# Downloading raw PCAP

* https://github.com/aol/moloch/wiki/API#sessionspcap

We can download raw PCAP data, as opposed to indexed metadata, via `sessions.pcap` endpoint. Can be useful if you wish to extract capture data for closer investigation in wireshark. Start by setting up variables, as always.

In [25]:
import requests
from requests.auth import HTTPDigestAuth
user="vagrant"
passwd="vagrant"
auth=HTTPDigestAuth(user, passwd)

Then extract all DNS packets by Moloch query. Note the `stream=True` parameter for our GET request. **This is very important, as you do not want your script to pull all PCAP data into memory before writing out the file**.

In [26]:
query = {
    "expression": "protocols == dns && dns.host == berylia.org",
    "date": 1,
}
resp = requests.get("http://192.168.10.13:8005/sessions.pcap", params=query, auth=auth, stream=True)

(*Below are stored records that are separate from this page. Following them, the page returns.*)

theorem OnlyEngine.trans {e : Fin 8} {s t u : State} (a : OnlyEngine e s t) (b : OnlyEngine e t u) : OnlyEngine e s u :=
  ⟨fun x h => (b.engine x h).trans (a.engine x h), b.sessions.trans a.sessions, b.link.trans a.link, b.sap.trans a.sap, b.net.trans a.net,
    b.fuses.trans a.fuses, b.flash.trans a.flash⟩

/-- A change of parts of the state outside the engines and those units. -/
theorem OnlyEngine.same {e : Fin 8} {s t u : State} (a : OnlyEngine e s t) (he : u.eng = t.eng := by rfl) (h1 : u.sessions = t.sessions := by rfl)
    (h2 : u.link = t.link := by rfl) (h3 : u.sap = t.sap := by rfl) (h4 : u.net = t.net := by rfl) (h5 : u.fuses = t.fuses := by rfl)
    (h6 : u.flash = t.flash := by rfl) : OnlyEngine e s u :=
  a.trans ⟨fun _ _ => by simp only [State.engine, he], h1, h2, h3, h4, h5, h6⟩

theorem OnlyEngine.setEngine {e : Fin 8} {s t : State} (a : OnlyEngine e s t) (x : Engine) : OnlyEngine e s (t.setEngine e x) :=
  a.trans ⟨fun _ h => t.engine_setEngine_ne _ h, rfl, rfl, rfl, rfl, rfl, rfl⟩

theorem OnlyEngine.modEngine {e : Fin 8} {s t : State} (a : OnlyEngine e s t) (f : Engine → Engine) : OnlyEngine e s (t.modEngine e f) :=
  a.setEngine _

theorem OnlyEngine.setObj {e : Fin 8} {s t : State} (a : OnlyEngine e s t) (o v : Nat) : OnlyEngine e s (t.setObj o v) := a.same

theorem OnlyEngine.count {e : Fin 8} {s t : State} (a : OnlyEngine e s t) (o w n : Nat) : OnlyEngine e s (t.count o w n) := a.same

theorem OnlyEngine.ite {e : Fin 8} {s t u : State} {c : Prop} [Decidable c] (a : OnlyEngine e s t) (b : OnlyEngine e s u) :
    OnlyEngine e s (if c then t else u) := by
  split
  · exact a
  · exact b

theorem OnlyEngine.foldl {α : Type} {e : Fin 8} {s : State} (g : State → α → State) (hg : ∀ x a, OnlyEngine e s x → OnlyEngine e s (g x a)) (l : List α)
    {t : State} (h : OnlyEngine e s t) : OnlyEngine e s (l.foldl g t) := by
  induction l generalizing t with
  | nil => exact h
  | cons a u ih => exact ih (hg t a h)

theorem OnlyEngine.event {e : Fin 8} {s t : State} (a : OnlyEngine e s t) (c d : Nat) : OnlyEngine e s (t.event c d) := by
  unfold State.event State.eventAt; split <;> exact a.same

theorem OnlyEngine.store {e : Fin 8} {s t : State} (a : OnlyEngine e s t) (x n v : Nat) : OnlyEngine e s (t.store x n v) := by
  unfold State.store State.markStale; dsimp only; split <;> exact a.same

theorem OnlyEngine.mute {e : Fin 8} {s t : State} (a : OnlyEngine e s t) (r : MuteReason) : OnlyEngine e s (t.mute r) := by
  unfold State.mute; split
  · exact a
  · exact a.same

theorem OnlyEngine.raiseCause {e : Fin 8} {s t : State} (a : OnlyEngine e s t) (b : Nat) : OnlyEngine e s (t.raiseCause b) := by
  have h1 : OnlyEngine e s (if t.obj O.safeMuteCause ||| 2 ^ b = t.obj O.safeMuteCause then t.setObj O.safeMuteCause (t.obj O.safeMuteCause ||| 2 ^ b)
      else (t.setObj O.safeMuteCause (t.obj O.safeMuteCause ||| 2 ^ b)).event 0x0101 (t.obj O.safeMuteCause ||| 2 ^ b)) :=
    OnlyEngine.ite (a.setObj _ _) ((a.setObj _ _).event _ _)
  unfold State.raiseCause
  dsimp only
  generalize (if t.obj O.safeMuteCause ||| 2 ^ b = t.obj O.safeMuteCause then _ else _) = u at h1 ⊢
  have h2 : OnlyEngine e s (if b = 4 then u else { u with otherCause := true }) := by
    split
    · exact h1
    · exact h1.same
  generalize (if b = 4 then u else _) = w at h2 ⊢
  have h3 : OnlyEngine e s w.enterSafeMute := by
    unfold State.enterSafeMute State.enterMode
    dsimp only
    apply OnlyEngine.mute
    apply OnlyEngine.event
    exact h2.same
  have h4 : OnlyEngine e s w.holdRequest := by
    unfold State.holdRequest
    split
    · exact h2.same
    · exact h2
  exact OnlyEngine.ite h2 (OnlyEngine.ite (OnlyEngine.ite (h2.mute _) h2) (OnlyEngine.ite h4 h3))

theorem OnlyEngine.queuePage {e : Fin 8} {s t : State} (a : OnlyEngine e s t) (x : Nat) : OnlyEngine e s (t.queuePage x) := by
  unfold State.queuePage; dsimp only
  split
  · exact a
  · split
    · exact a.same
    · exact a.count _ _ _

theorem OnlyEngine.recordBad {e : Fin 8} {s t : State} (a : OnlyEngine e s t) (x : Nat) : OnlyEngine e s (t.recordBad x) := by
  unfold State.recordBad; split
  · exact a.same
  · exact a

Stream the response data into a newly create file. Open the file in wireshark to verify output.

In [27]:
with open("/vagrant/dns-berylia.pcap", 'wb') as f:
    for chunk in resp.iter_content(chunk_size=8192):
        if chunk: # filter out keep-alive new chunks
            f.write(chunk)

Note that multiple sessions get clumpted into a single PCAP stream when relying on Moloch expressions. Alternatively, `ids` parameter can be specified to download specific sessions one by one and to write each session into a distinct output file. For example, we can extract a list of example session ID-s via CSV endpoint.

In [28]:
import datetime as dt
end = int(dt.datetime.now().strftime("%s"))
start = end - 5*60
r = requests.get("http://192.168.10.13:8005/sessions.csv", params={
    "startTime": start,
    "stopTime": end,
    "date": 1,
    "expression": "host.dns == berylia.org",
    "fields": ",".join([
        "_id"
    ])
}, auth=auth)
ids = r.text.split("\r\n")
# Drop csv header
ids = ids[1:]
# Get rid of empty element from last newline
ids = [i for i in ids if len(i) > 0]
print(ids)

['190522-tAIbGZrl6xpCVLZj2bl_S1lC', '190522-tAJRqThOVJhLtbrhKDTeq0Bt', '190522-tALAA6vM5_VCk7L3XxVwCA2m', '190522-tAIPovzkOupJuL7UTkfdn_Vy', '190522-tAKtD5JXy2xNXpNl5h0qSlQR', '190522-tAKl1A73clNLvqWs15y1wZIj', '190522-tAJV2FBAL8FDbY7c-y0MbSVN', '190522-tALVEPKxwH9EaLaeV7PYq1XV', '190522-tAIAze0zGC5IX4AOOziGUjZr', '190522-tALa6KLjgwtM1LPM3dZVA_wz', '190522-tAJBMxxLhaxPOaVjeBUwZvMg', '190522-tAIdrT8OC11Fg7cFuYf_xZ3w', '190522-tAIsjQzSRhFCG4DAkEOW0CgZ', '190522-tAICmKIWPgZIe4AWScJl0eEx']


In [29]:
for i in ids:
    query = {
        "ids": i,
        "date": 1,
    }
    resp = requests.get("http://192.168.10.13:8005/sessions.pcap", params=query, auth=auth, stream=True)
    with open("/vagrant/{}.pcap".format(i), 'wb') as f:
        for chunk in resp.iter_content(chunk_size=8192):
            if chunk: # filter out keep-alive new chunks
                f.write(chunk)

# Tasks

See [suricata eve.json parsing example](https://github.com/ccdcoe/CDMCS/blob/master/Suricata/indexing/001-load-eve.ipynb). 
* Load `community_id` values from `alert` events in `/var/log/suricata/eve.json`. Write raw pcap data for each `community_id` into a distinct pcap file.